At the time of his ousting, De Vries trailed his team-mate Yuki Tsunoda seven-three in qualifying and eight-two in races, which is pretty much what you might expect when you remember that Tsunoda is in his third full F1 season and De Vries was in the first half of his first.

De Vries has looked a bit clumsy at times – his car and Kevin Magnussen’s have recently appeared to be fitted with magnets unerringly attracted to each other – and, knowing Nyck as I do, I think that that clumsiness was born of an intense desire to perform, exacerbated by a growing desperation engendered by a gnawing fear that his card was being marked (or Marko’d).

Nyck De Vries British GP

De Vries’ struggles continued at the British GP – finishing behind his team-mate in the race and qualifying

Indeed, Helmut Marko, whose job title of adviser risibly underplays the power he exerts within both AlphaTauri and Red Bull, was typically blunt when quizzed by media about the decision: “We saw no improvement [in De Vries]. We had to do something. Nyck is a very nice guy, but the speed just wasn’t there, so why wait?”

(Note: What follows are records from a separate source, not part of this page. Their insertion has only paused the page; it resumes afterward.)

/-- R23: `buf_we` is 1 only in a DRAIN step that stores a word, and then at the cursor. -/
def Obligations.BufferWriteOnlyInAStoringDrain : Prop :=
  ∀ s t : State, step s = .next t → ∀ off w, t.bufOut = some ⟨off, w⟩ →
    s.fsm = .drain ∧ (sampleInputs s).rst = false ∧
      off = (datapath (beginStep s)).cursor ∧ off.toNat < (datapath (beginStep s)).len.toNat ∧
      (datapath (beginStep s)).sink = .caller ∧ w = fifoWord (beginStep s)

/-- R68, and the frame of every step on the buffer: the step that stores at `drainTarget` writes the FIFO word
there, little-endian, and every other byte reads as before; a step that stores nothing leaves every byte. -/
def Obligations.StepChangesOnlyTheStoredBytes : Prop :=
  ∀ s t : State, step s = .next t →
    (∀ off, s.fsm = .drain → (sampleInputs s).rst = false → drainTarget (beginStep s) = some off →
      (∀ k, k < 4 →
        Memory.read t.buffer (off.toNat + k) = some ((fifoWord (beginStep s)).extractLsb' (8 * k) 8)) ∧
      (∀ a, a < off.toNat ∨ off.toNat + 4 ≤ a → Memory.read t.buffer a = Memory.read s.buffer a)) ∧
    (s.fsm ≠ .drain ∨ (sampleInputs s).rst = true ∨ drainTarget (beginStep s) = none →
      ∀ a, Memory.read t.buffer a = Memory.read s.buffer a)

/-- R26, R29: the datapath registers other than the cursor are written only in the step that accepts a request; only
`rst` takes their values away (R41). -/
def Obligations.DatapathWrittenOnlyAtAcceptance : Prop :=
  ∀ (s t : State) (d : Datapath), step s = .next t → s.dp = some d → (sampleInputs s).rst = false →
    s.fsm ≠ .idle ∨ (sampleInputs s).reqValid = false →
      ∃ c, t.dp = some { d with cursor := c } ∧ (s.fsm ≠ .drain → c = d.cursor)

/-- R184: while the sink is SCRATCH no step asserts `buf_we` or changes the buffer, and a DRAIN step still reads the
FIFO. -/
def Obligations.ScratchWordsNeverLeaveTheBlock : Prop :=
  ∀ (s t : State) (d : Datapath), s.dp = some d → d.sink = .scratch → step s = .next t →
    t.bufOut = none ∧ t.buffer = s.buffer ∧
    (s.fsm = .drain → (sampleInputs s).rst = false →
      t.busOut = some (.read4 s.params.dataAddr (fifoWord (beginStep s)))) ∧
    ((sampleInputs s).rst = false → inTransaction s.fsm = true → ∃ d', t.dp = some d' ∧ d'.sink = .scratch)

/-- R235: no step changes the parameters. -/
def Obligations.ParametersNeverChange : Prop :=
  ∀ s t : State, step s = .next t → t.params = s.params

/-- R31: what an earlier request left in the datapath, `status_q` and `cw_q`, and by R43 what it left unread of its
script, has no effect on the acceptance of a later one: the FSM goes to the same state, and what the rest of the
request reads is the same. -/
def Obligations.EarlierRequestsLeaveNoTrace : Prop :=
  ∀ (s t t' : State) (dp : Option Datapath) (st : BitVec 2) (cw : Word) (sc : Script) (k j : Nat), s.fsm = .idle →
    (sampleInputs s).rst = false → (sampleInputs s).reqValid = true → step s = .next t →
    step { s with dp := dp, statusQ := st, cwQ := cw, script := sc, statusReads := k, fifoReads := j } =
        .next t' →
      t'.fsm = t.fsm ∧
      (t.fsm = .wrCmd → t'.dp = t.dp ∧ t'.script = t.script ∧ t'.statusReads = 0 ∧ t.statusReads = 0 ∧
        t'.fifoReads = 0 ∧ t.fifoReads = 0) ∧
      (t.fsm = .resp → t'.statusQ = t.statusQ ∧ t'.cwQ = t.cwQ) ∧ (t.fsm = .wrCmd ∨ t.fsm = .resp) ∧
      t'.buffer = t.buffer ∧ t'.trace = t.trace ∧ t'.params = t.params ∧ t'.scripts = t.scripts

/-- R62: the bytes of an access lie little-endian from its address on, and an access is 8 or 4 bytes wide. -/
def Obligations.AccessLanesAreLittleEndian : Prop :=
  (∀ (a : Nat) (v : DWord), (accessLanes (.write8 a v)).length = accessSize (.write8 a v) ∧
    ∀ k, k < 8 → (accessLanes (.write8 a v))[k]? = some (a + k, v.extractLsb' (8 * k) 8)) ∧
  (∀ (a : Nat) (v : Word), (accessLanes (.write4 a v)).length = accessSize (.write4 a v) ∧
    ∀ k, k < 4 → (accessLanes (.write4 a v))[k]? = some (a + k, v.extractLsb' (8 * k) 8)) ∧
  (∀ (a : Nat) (v : Word), (accessLanes (.read4 a v)).length = accessSize (.read4 a v) ∧
    ∀ k, k < 4 → (accessLanes (.read4 a v))[k]? = some (a + k, v.extractLsb' (8 * k) 8))

/-- R63: the Command write of WR_CMD carries descriptor byte `i` to address `CMD_ADDR + i`, and the register was last
written with `cmd_q`. -/
def Obligations.DescriptorBytesGoToTheirLanes : Prop :=
  ∀ (s t : State) (d : Datapath), s.fsm = .wrCmd → s.dp = some d → (sampleInputs s).rst = false →
    step s = .next t →
      commandWritten t = some d.cmd ∧
      ∃ a, t.busOut = some a ∧ accessAddr a = s.params.cmdAddr ∧
        ∀ i, i < 8 → (accessLanes a)[i]? = some (s.params.cmdAddr + i, d.cmd.extractLsb' (8 * i) 8)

The truth may be that Marko – and Christian Horner – are concerned about the iffy recent form of Checo Perez in their A-team, and want to give Daniel Ricciardo a few grands prix for AlphaTauri early enough that they can either promote him to said A-team for next year or, if it turns out that he is not as good as he once was, cast their net wider. Perez may of course redeem himself, but he needs to get his skates on.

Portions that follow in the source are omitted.